#### Assigned task
Repeat the stretch of entries below from the line with "5 0 * 512 →" through the line with "let fr := s.frame (frameOf a.ctx)". Include both ends and add nothing.

#### Data supplied
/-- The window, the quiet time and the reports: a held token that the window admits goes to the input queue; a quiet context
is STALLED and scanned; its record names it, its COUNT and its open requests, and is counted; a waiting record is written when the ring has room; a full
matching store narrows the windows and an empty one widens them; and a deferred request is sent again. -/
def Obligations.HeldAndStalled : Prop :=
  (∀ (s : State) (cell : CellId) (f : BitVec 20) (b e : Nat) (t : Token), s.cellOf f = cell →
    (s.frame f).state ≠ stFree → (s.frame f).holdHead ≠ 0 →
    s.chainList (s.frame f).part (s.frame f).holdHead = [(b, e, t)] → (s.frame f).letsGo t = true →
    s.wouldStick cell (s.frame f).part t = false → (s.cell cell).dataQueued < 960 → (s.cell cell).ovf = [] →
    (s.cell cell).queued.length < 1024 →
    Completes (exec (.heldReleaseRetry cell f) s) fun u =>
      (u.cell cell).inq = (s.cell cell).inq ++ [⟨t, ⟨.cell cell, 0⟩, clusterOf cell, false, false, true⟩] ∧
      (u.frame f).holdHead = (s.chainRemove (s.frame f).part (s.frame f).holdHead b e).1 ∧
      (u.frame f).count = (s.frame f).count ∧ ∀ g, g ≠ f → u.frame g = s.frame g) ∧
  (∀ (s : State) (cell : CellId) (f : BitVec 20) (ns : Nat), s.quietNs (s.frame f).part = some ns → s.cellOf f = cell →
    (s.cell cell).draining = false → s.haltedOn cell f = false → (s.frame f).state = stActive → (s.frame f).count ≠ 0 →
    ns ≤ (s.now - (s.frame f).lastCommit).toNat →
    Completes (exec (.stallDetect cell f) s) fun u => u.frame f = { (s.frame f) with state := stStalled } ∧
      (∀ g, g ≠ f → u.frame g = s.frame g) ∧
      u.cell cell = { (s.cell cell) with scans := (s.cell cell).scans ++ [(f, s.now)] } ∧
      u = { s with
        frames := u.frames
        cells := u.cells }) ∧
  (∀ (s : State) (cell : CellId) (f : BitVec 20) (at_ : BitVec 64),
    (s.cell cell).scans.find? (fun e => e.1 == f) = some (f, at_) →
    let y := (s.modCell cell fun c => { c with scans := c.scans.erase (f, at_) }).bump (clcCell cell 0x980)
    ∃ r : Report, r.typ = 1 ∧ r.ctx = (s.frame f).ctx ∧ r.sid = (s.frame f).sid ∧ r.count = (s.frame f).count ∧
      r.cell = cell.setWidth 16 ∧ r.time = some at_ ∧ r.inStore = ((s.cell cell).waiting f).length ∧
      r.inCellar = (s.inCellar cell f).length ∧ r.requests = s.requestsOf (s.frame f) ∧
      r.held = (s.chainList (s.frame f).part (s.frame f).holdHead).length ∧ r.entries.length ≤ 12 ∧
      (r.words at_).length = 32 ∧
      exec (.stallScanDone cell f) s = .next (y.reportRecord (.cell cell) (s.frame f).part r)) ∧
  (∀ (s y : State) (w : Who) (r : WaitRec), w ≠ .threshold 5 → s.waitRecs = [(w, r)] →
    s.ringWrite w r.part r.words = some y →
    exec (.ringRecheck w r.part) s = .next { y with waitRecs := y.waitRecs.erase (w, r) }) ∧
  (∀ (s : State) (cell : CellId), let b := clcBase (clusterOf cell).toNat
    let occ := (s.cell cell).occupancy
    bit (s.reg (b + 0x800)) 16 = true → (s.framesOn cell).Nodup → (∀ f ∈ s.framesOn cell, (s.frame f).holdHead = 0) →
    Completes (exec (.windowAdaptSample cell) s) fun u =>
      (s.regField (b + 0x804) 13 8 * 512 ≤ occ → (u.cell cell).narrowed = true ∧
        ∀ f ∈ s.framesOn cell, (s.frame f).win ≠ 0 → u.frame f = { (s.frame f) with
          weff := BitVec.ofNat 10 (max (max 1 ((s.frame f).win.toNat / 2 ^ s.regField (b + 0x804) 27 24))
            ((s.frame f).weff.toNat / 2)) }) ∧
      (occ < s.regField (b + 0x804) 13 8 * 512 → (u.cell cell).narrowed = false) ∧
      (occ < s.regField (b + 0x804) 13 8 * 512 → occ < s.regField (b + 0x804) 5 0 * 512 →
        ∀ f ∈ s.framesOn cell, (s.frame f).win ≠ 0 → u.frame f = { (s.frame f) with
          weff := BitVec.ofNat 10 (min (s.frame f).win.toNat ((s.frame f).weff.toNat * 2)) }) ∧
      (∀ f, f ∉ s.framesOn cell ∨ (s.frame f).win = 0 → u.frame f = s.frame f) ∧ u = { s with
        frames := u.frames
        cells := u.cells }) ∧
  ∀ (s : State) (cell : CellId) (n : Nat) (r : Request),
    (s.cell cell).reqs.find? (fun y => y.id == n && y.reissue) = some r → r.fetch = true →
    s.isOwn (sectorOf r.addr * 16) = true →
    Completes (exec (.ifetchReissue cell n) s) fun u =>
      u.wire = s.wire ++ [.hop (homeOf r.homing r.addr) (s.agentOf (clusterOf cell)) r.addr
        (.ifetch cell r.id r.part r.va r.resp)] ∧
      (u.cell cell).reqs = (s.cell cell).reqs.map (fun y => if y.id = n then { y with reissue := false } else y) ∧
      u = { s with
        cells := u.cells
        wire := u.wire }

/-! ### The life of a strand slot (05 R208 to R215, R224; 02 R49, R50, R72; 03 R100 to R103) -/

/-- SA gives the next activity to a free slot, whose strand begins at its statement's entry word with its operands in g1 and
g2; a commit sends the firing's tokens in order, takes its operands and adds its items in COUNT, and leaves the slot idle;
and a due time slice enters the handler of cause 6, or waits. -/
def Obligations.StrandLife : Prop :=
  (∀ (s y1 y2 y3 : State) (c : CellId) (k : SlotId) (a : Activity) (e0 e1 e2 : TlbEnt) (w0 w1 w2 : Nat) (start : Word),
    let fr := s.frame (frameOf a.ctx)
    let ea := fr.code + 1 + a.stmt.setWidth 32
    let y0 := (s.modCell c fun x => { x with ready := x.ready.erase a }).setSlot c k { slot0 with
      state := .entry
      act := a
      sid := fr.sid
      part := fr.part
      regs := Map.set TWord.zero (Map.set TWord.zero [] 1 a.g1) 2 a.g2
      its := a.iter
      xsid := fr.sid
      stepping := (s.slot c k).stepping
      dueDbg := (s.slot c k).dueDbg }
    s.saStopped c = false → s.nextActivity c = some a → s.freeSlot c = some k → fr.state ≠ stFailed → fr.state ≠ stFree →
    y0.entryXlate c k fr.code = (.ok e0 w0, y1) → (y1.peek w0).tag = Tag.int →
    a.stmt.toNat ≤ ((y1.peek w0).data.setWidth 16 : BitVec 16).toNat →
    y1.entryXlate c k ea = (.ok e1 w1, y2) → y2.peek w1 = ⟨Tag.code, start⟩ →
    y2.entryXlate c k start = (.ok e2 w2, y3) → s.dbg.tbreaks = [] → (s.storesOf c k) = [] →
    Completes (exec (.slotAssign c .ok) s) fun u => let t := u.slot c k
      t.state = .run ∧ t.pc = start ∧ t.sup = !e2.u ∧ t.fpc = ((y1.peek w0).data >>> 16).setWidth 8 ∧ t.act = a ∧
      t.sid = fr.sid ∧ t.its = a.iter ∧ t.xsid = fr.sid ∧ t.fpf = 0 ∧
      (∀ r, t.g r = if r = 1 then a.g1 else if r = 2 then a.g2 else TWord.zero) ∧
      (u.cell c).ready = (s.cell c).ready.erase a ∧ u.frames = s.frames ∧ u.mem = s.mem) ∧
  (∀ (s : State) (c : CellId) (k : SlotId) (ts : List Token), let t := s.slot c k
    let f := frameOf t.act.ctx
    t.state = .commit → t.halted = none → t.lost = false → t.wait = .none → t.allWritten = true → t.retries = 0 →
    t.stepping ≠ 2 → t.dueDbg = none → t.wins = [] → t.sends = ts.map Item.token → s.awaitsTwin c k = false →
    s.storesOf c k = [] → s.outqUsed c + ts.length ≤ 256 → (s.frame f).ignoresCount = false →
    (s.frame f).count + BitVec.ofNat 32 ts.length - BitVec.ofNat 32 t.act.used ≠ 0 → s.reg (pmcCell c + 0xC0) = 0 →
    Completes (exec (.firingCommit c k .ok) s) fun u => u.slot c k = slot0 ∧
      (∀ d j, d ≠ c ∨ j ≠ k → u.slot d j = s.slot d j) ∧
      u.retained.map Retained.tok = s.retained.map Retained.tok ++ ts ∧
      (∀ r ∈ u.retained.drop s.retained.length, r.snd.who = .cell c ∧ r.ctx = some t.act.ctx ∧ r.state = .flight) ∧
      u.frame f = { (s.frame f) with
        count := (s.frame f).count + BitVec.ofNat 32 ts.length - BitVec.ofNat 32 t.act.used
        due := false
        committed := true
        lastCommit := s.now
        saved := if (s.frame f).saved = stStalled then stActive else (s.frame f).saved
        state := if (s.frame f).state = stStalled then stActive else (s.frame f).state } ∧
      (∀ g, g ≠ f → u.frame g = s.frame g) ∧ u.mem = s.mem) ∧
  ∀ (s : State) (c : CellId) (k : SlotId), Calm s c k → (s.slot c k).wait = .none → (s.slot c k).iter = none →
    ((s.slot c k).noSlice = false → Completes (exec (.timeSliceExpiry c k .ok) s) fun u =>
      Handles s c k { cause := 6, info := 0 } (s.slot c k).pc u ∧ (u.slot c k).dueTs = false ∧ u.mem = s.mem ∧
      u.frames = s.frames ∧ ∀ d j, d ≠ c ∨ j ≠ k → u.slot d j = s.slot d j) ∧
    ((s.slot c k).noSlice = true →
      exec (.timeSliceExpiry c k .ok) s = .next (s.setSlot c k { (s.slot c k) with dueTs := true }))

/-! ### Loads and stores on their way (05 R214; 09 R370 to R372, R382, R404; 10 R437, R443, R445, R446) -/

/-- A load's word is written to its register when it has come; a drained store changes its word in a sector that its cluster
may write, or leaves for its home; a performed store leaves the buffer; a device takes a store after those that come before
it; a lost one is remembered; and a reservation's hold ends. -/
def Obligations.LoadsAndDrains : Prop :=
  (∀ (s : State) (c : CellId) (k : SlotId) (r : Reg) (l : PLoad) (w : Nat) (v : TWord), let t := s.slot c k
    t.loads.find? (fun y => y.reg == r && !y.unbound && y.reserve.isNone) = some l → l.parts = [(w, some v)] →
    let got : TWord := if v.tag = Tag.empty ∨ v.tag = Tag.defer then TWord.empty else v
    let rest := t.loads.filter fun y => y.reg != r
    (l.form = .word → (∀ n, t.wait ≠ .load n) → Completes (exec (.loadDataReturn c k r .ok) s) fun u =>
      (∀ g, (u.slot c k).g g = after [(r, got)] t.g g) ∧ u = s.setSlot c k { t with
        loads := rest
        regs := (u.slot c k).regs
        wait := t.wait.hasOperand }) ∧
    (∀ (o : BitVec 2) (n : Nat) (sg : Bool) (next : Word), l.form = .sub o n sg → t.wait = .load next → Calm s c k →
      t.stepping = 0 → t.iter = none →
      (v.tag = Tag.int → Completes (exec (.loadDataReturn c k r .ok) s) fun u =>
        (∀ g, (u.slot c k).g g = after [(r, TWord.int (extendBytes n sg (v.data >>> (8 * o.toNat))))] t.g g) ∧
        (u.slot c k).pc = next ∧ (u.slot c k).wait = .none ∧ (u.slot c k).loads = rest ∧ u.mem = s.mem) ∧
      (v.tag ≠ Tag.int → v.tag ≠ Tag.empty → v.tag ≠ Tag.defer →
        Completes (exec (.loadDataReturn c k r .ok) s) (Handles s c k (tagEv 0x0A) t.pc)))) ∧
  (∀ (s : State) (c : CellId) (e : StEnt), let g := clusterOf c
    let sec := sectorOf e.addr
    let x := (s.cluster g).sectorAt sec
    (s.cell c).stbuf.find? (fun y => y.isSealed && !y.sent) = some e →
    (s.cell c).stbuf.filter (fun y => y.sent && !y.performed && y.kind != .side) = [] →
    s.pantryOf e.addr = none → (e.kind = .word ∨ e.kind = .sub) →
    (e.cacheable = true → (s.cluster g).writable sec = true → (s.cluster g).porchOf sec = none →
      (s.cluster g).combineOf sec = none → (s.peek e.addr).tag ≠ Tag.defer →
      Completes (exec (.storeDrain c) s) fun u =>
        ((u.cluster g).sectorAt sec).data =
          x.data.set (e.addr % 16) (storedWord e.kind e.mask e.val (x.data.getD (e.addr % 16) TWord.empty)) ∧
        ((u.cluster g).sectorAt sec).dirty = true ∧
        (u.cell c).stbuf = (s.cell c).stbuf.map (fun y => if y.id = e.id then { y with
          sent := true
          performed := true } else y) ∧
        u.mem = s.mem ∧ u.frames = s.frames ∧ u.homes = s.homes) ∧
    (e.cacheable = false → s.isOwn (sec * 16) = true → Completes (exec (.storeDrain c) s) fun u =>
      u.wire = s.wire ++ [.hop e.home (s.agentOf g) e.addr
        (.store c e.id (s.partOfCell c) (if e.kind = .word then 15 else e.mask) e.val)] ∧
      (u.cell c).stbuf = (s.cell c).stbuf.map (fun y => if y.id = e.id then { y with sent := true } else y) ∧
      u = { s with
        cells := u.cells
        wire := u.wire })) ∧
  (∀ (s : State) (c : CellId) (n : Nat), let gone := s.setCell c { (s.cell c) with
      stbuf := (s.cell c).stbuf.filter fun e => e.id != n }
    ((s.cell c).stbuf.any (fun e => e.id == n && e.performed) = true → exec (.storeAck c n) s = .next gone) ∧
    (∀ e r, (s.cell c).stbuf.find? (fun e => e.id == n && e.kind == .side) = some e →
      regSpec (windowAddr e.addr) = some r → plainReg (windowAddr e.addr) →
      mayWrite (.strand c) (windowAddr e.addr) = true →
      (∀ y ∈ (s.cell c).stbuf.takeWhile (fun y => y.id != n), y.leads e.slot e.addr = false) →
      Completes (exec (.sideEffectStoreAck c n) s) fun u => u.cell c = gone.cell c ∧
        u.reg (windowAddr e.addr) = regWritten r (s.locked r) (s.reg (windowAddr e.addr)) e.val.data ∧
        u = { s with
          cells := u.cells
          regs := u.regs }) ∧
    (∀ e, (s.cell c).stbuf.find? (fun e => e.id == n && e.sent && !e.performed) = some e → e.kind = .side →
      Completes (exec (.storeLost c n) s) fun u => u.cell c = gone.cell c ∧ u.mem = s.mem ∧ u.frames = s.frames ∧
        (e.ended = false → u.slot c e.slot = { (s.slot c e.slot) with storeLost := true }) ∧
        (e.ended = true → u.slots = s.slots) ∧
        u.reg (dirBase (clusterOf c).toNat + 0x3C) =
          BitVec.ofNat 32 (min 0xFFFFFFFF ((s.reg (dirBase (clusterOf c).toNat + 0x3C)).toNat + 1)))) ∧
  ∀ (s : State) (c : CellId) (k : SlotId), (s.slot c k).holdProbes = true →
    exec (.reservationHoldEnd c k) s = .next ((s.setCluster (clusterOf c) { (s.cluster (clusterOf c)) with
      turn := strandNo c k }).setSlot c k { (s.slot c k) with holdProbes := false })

#### Exercise response
      (occ < s.regField (b + 0x804) 13 8 * 512 → occ < s.regField (b + 0x804) 5 0 * 512 →
        ∀ f ∈ s.framesOn cell, (s.frame f).win ≠ 0 → u.frame f = { (s.frame f) with
          weff := BitVec.ofNat 10 (min (s.frame f).win.toNat ((s.frame f).weff.toNat * 2)) }) ∧
      (∀ f, f ∉ s.framesOn cell ∨ (s.frame f).win = 0 → u.frame f = s.frame f) ∧ u = { s with
        frames := u.frames
        cells := u.cells }) ∧
  ∀ (s : State) (cell : CellId) (n : Nat) (r : Request),
    (s.cell cell).reqs.find? (fun y => y.id == n && y.reissue) = some r → r.fetch = true →
    s.isOwn (sectorOf r.addr * 16) = true →
    Completes (exec (.ifetchReissue cell n) s) fun u =>
      u.wire = s.wire ++ [.hop (homeOf r.homing r.addr) (s.agentOf (clusterOf cell)) r.addr
        (.ifetch cell r.id r.part r.va r.resp)] ∧
      (u.cell cell).reqs = (s.cell cell).reqs.map (fun y => if y.id = n then { y with reissue := false } else y) ∧
      u = { s with
        cells := u.cells
        wire := u.wire }

/-! ### The life of a strand slot (05 R208 to R215, R224; 02 R49, R50, R72; 03 R100 to R103) -/

/-- SA gives the next activity to a free slot, whose strand begins at its statement's entry word with its operands in g1 and
g2; a commit sends the firing's tokens in order, takes its operands and adds its items in COUNT, and leaves the slot idle;
and a due time slice enters the handler of cause 6, or waits. -/
def Obligations.StrandLife : Prop :=
  (∀ (s y1 y2 y3 : State) (c : CellId) (k : SlotId) (a : Activity) (e0 e1 e2 : TlbEnt) (w0 w1 w2 : Nat) (start : Word),
    let fr := s.frame (frameOf a.ctx)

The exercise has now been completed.